## Exercise instructions
Please could you give again the lines from the one holding "(scope : Scope)" through the final line of the data below, exactly, with no other lines?

[Collected data]
============================================================

-- ==== Sys2Proof/Tests/Slice0.lean ====
section
/-! SUPPORT. Tests/Slice0.lean: small tests. The first part refuses an ill-formed term for each check of WellFormed. The second
shows, for each statement with hypotheses, concrete states and operands that meet them, clause by clause. The third checks
single steps against values that the specification works out or tabulates. -/
namespace Sys2Proof.Tests
open Sys2Proof Sys2Proof.Machine
set_option Elab.async false

/-! ### States of the tests -/

/-- The reset state with fields of registers written. -/
def withFields (l : List (Fld × Nat)) (s : State := {}) : State := l.foldl (fun t e => t.wr e.1 e.2) s

/-- The reset state with strand 0 of Drover 0 running. -/
def running (x : Strand) : State := { strands := [(0, { x with phase := 1 })] }

/-- Strand 0 of Drover 0 issues, without a predicate. -/
def iss : Issue := ⟨0, 0, false, 0⟩

/-- The instruction that a command issues stands at strand 0's address, with its second word, in Drover 0's store. -/
def stands (c : Instr) (s : State) : State :=
  match issueOf c with
  | some (w, i, ext) =>
    let pc := (s.strand 0 0).pc.toNat
    let line := zeros (pc % 128) ++ toBytes 8 (i.word w.pn w.pg).toNat ++ toBytes 8 ext.toNat ++ zeros 128
    s.setDrv 0 { s.drv 0 with store := (pc / 128, line.take 128) :: (s.drv 0).store }
  | none => s

/-- Whether a strand offers the instruction a command issues, and whether that instruction executes. -/
def offersB (s : State) (c : Instr) : Bool :=
  match issueOf c with
  | some (w, i, ext) => decide (s.fetched w.drover w.strand = some (i.word w.pn w.pg, ext)) && s.ready w.drover w.strand &&
      s.myTurn w.drover w.strand
  | none => false
def executesB (s : State) (c : Instr) : Bool :=
  match issueOf c with
  | some (w, i, ext) => offersB s c && !keisIllegal (i.word w.pn w.pg) ext && (s.strand w.drover w.strand).pred w.pn w.pg
  | none => false

theorem offered_of {s : State} {c : Instr} (h : offersB s c = true) : s.offered c := by
  unfold offersB at h
  unfold State.offered State.offers
  revert h
  obtain _ | ⟨w, i, ext⟩ := issueOf c
  · intro h
    cases h
  · intro h
    simp only [Bool.and_eq_true, decide_eq_true_eq] at h
    exact ⟨h.1.1, h.1.2, h.2⟩

theorem executes_of {s : State} {c : Instr} (h : executesB s c = true) : s.executes c := by
  have o : s.offered c := offered_of (by
    unfold executesB at h
    revert h
    obtain _ | ⟨w, i, ext⟩ := issueOf c
    · intro h
      cases h
    · intro h
      simp only [Bool.and_eq_true] at h
      exact h.1.1)
  unfold executesB at h
  unfold State.executes State.issues
  unfold State.offered at o
  revert h o
  obtain _ | ⟨w, i, ext⟩ := issueOf c
  · intro h
    cases h
  · intro h o
    simp only [Bool.and_eq_true, Bool.not_eq_true'] at h
    exact ⟨o, h.1.2, h.2⟩

theorem executes_all {l : List Instr} {f : Instr → State} (h : l.all (fun c => executesB (f c) c) = true) :
    ∀ c ∈ l, (f c).executes c := fun c m => executes_of (List.all_eq_true.mp h c m)

theorem offered_all {l : List Instr} {f : Instr → State} (h : l.all (fun c => offersB (f c) c) = true) :
    ∀ c ∈ l, (f c).offered c := fun c m => offered_of (List.all_eq_true.mp h c m)

/-! ### WellFormed refuses -/

def aFlit : Flit := ⟨1, 1, false, true, 0, false, 0, 0, 0, 0, 0, 0, 224, zeros 224⟩
def aSite : SiteCmd := ⟨0, 0, 1, 0, 0, false, 0, 0, 0, 0, zeros 32⟩
def aReq : RemReq := ⟨0, 1, 0, 0, 0, false, false, false, 100, 0, 0, 0, 0, 0, 0, zeros 64, 0⟩
def aHdr : DfpHdr := ⟨0, 1, 1, 1, true, 0, none, 0, 0⟩
def aMem : MemOps := ⟨1, 2, 0, 0, true, 0, 3, 0⟩
def aXfer : XferOps := ⟨1, true, 0, 2, 0, 0⟩
def aSection : RecordSection := ⟨2, true, 0, default⟩
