/-- A release as it waits to be performed: its scope, its group and team, and the superseded versions that its party had gone past at its
issue (R187). -/
structure Rel where
  scope : Scope
  gid : Nat
  team : Nat
  view : List Nat
deriving DecidableEq, Repr

/-- A release that has been performed, by its party, at the bytes that still hold what it wrote, or what atomics made of it (R188). -/
structure Release where
  space : Space
  addrs : List Nat
  party : Party
  rel : Rel
deriving DecidableEq, Repr

/-- What a store-queue entry does: write bytes, in units that are performed one at a time (R349), write scratchpad bytes,
or perform atomics (R115). -/
inductive StoreKind where
  | bytes (units : List (List (Loc × Byte)))
  | scratch (writes : List Host.Cell)
  | atomics (ops : List AtomOp)
deriving DecidableEq, Repr

/-- A store-queue entry, held or committed (R115, R183). `seq` is its place in group order, `node` the sub-group that issued it; `pin` holds for a
narrow release, which pins its lines (R190), `rel` of any release, and `commit` names the Commit() that released the entry, 0 for none (R182).
`acq` marks an `atom`, with the scope at which it acquires, by its flavour or by a `fence.acq` behind it (R187, R189). -/
structure StoreEntry where
  seq : Nat
  node : Nat
  held : Bool
  kind : StoreKind
  pin : Bool
  rel : Option Rel
  commit : Nat
  acq : Option Scope
deriving DecidableEq, Repr

/-- What a long-latency producer still does (R100). -/
inductive Pending where
  /-- Values computed at issue, with the flags to raise. -/
  | values (lanes : List (Nat × W64)) (flags : List Mask)
  /-- A load: the accesses still to be performed, and the bytes that have come, by lane x 8 + offset. -/
  | load (accs : List Acc) (got : Map Byte) (acq : Scope)
  /-- A scratchpad load: lane and first team offset, and the tile it reads through a handle. -/
  | lds (accs : List (Nat × Nat)) (tile : Option Nat)
  /-- An atomic with a result: the operations still to be performed, the results that have come, the scope at which it acquires, and its
  release. -/
  | atomic (ops : List AtomOp) (got : List (Nat × W64)) (acq : Scope) (rel : Option Rel)
  /-- A pop of engine queue `q`, of the entry with this place in group order. -/
  | pop (q cmd : Nat)
  /-- A `waitc`. -/
  | wait (acc : Acc) (cmp : BitVec 4) (operand : W64) (scope : Scope)
deriving DecidableEq, Repr

/-- A long-latency producer in flight (R100, R102): its place in group order, sub-group, the address of its instruction (R53),
destination, type, size of one access, and whether the current region issued it. -/
structure Inflight where
  seq : Nat
  node : Nat
  pc : VAddr
  dst : Sel
  ty : Ty
  size : Nat
  region : Bool
  retrying : Bool
  what : Pending
deriving DecidableEq, Repr

/-- The states of a tile (R168). -/
inductive TileState where
  | free | empty | filling | ready | draining
deriving DecidableEq, Repr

============================================================

## Response to the exercise
  | wait (acc : Acc) (cmp : BitVec 4) (operand : W64) (scope : Scope)
deriving DecidableEq, Repr

/-- A long-latency producer in flight (R100, R102): its place in group order, sub-group, the address of its instruction (R53),
destination, type, size of one access, and whether the current region issued it. -/
structure Inflight where
  seq : Nat
  node : Nat
  pc : VAddr
  dst : Sel
  ty : Ty
  size : Nat
  region : Bool
  retrying : Bool
  what : Pending
deriving DecidableEq, Repr

/-- The states of a tile (R168). -/
inductive TileState where
  | free | empty | filling | ready | draining
deriving DecidableEq, Repr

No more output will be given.